Boardbuzz

School reform?

Robert J. Samuelson of The Washington Post takes on school reform today in his column noting:

“‘Reforms’ have disappointed for two reasons. First, no one has yet discovered transformative changes in curriculum or pedagogy, especially for inner-city schools, that are (in business lingo) “scalable” — easily transferable to other schools, where they would predictably produce achievement gains. Efforts in New York and the District to raise educational standards involve contentious and precarious school-by-school campaigns to purge “ineffective” teachers and principals. Charter schools might break this pattern, though there are grounds for skepticism. In 2009, the 4,700 charter schools enrolled about 3 percent of students and did not uniformly show achievement gains.”

Let us know what you think, has school reform been successful on the federal level?

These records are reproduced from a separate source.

-- ==== Sys2Proof/Config.lean ====
section
/-! DEFINITION. What the spec leaves to a parameter that is a function, and the free values (00_scope R8, 93_implementation_defined Part 1).
The parameters that are plain data (bus_byte, msg_capacity, the log switches, ...) stand in State, see Params in Machine/State.lean. -/

namespace Sys2Proof

/-- The two kinds of diagnostic message with what each reports (60_exceptions R442). -/
inductive MsgEvent where
  /-- A no-effect form ran: the address of its first byte and the bytes R377 to R379 name. -/
  | undefinedOpcode (pc0 : Word) (bytes : List Byte)
  /-- A write that a ROM-backed location ignored (20_memory R71). -/
  | romWrite (addr : Word) (v : Byte)
  deriving DecidableEq, Repr

/-- A free byte, one for each use: the draws of flag bits (42_block R219, 45_rotate_bit R304). The argument is the state's `draws`
counter, so that two draws share nothing. No body: log entry 5. -/
opaque Config.freeByte : Nat → Byte

/-- The byte the I/O oracle answers when the host has lined up no answer: free for each port and each read
(47_io R350, D34). No body: log entry 6. -/
opaque Config.ioAnswer : Word → Nat → Byte

/-- `unmapped_read(addr)`: the byte read past the end of a linear image, free for each address (20_memory R96, D52). No body: log entry 7. -/
opaque Config.unmappedRead : Word → Byte

/-- `msg_text(kind, info)`: the text of a diagnostic message, left OPEN by the spec (60_exceptions R441, D22). No body: log entry 8. -/
opaque Config.msgText : MsgEvent → Text

/-- A matcher the host plugs in for `msg_match(pattern, text)` instead of the default (00_scope R8, D23), left free. No body: log entry 8. -/
opaque Config.pluggedMatch : Text → Text → Bool

/-- The size of a ROM page and of a cartridge RAM bank: 16 KiB (R14, 20_memory R73, R81). -/
def Config.pageSize : Nat := 16384

/-- The longest image of a linear kind: 48 KiB (20_memory R74). -/
def Config.linearMax : Nat := 49152

/-- The size of the Standard mapper's cartridge RAM: 32 KiB (10_state R42, D18). -/
def Config.cartSize : Nat := 32768

end Sys2Proof
end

Alexis Rice|September 6th, 2010|Categories: Boardbuzz, Charter Schools, Educational Legislation, Elementary and Secondary Education Act, Multimedia and Webinars, Urban Schools|

Comments

  1. Michael says:

    No, because our education policy is being run by business interests. Duncan is not a certified teacher and has only a BA in a non-edu related field. Why are we trusting these people?

  2. Jim Butt says:

    This article also discusses the potential that motivation is a source of poor performance. While I am not one for fads nor do I believe in quick fixes, Daniel Pink’s new book, Drive, offers an interesting review of some research on motivation as well as some creative ideas. And at least one teacher, Mark Barnes, is piloting some of the ideas in his classroom. His efforts are linked here:

    http://gorowe.com/2010/09/02/role-on-1st-update/

    In my non-board experience, a problem is rarely about one thing, and I doubt that improving school performance will be any different. Schools are systems like so many other complicated organisms and we have to study them as a system.

    In the end, I suspect it will take the creativity and drive of many Mark Barnes’ to make a difference.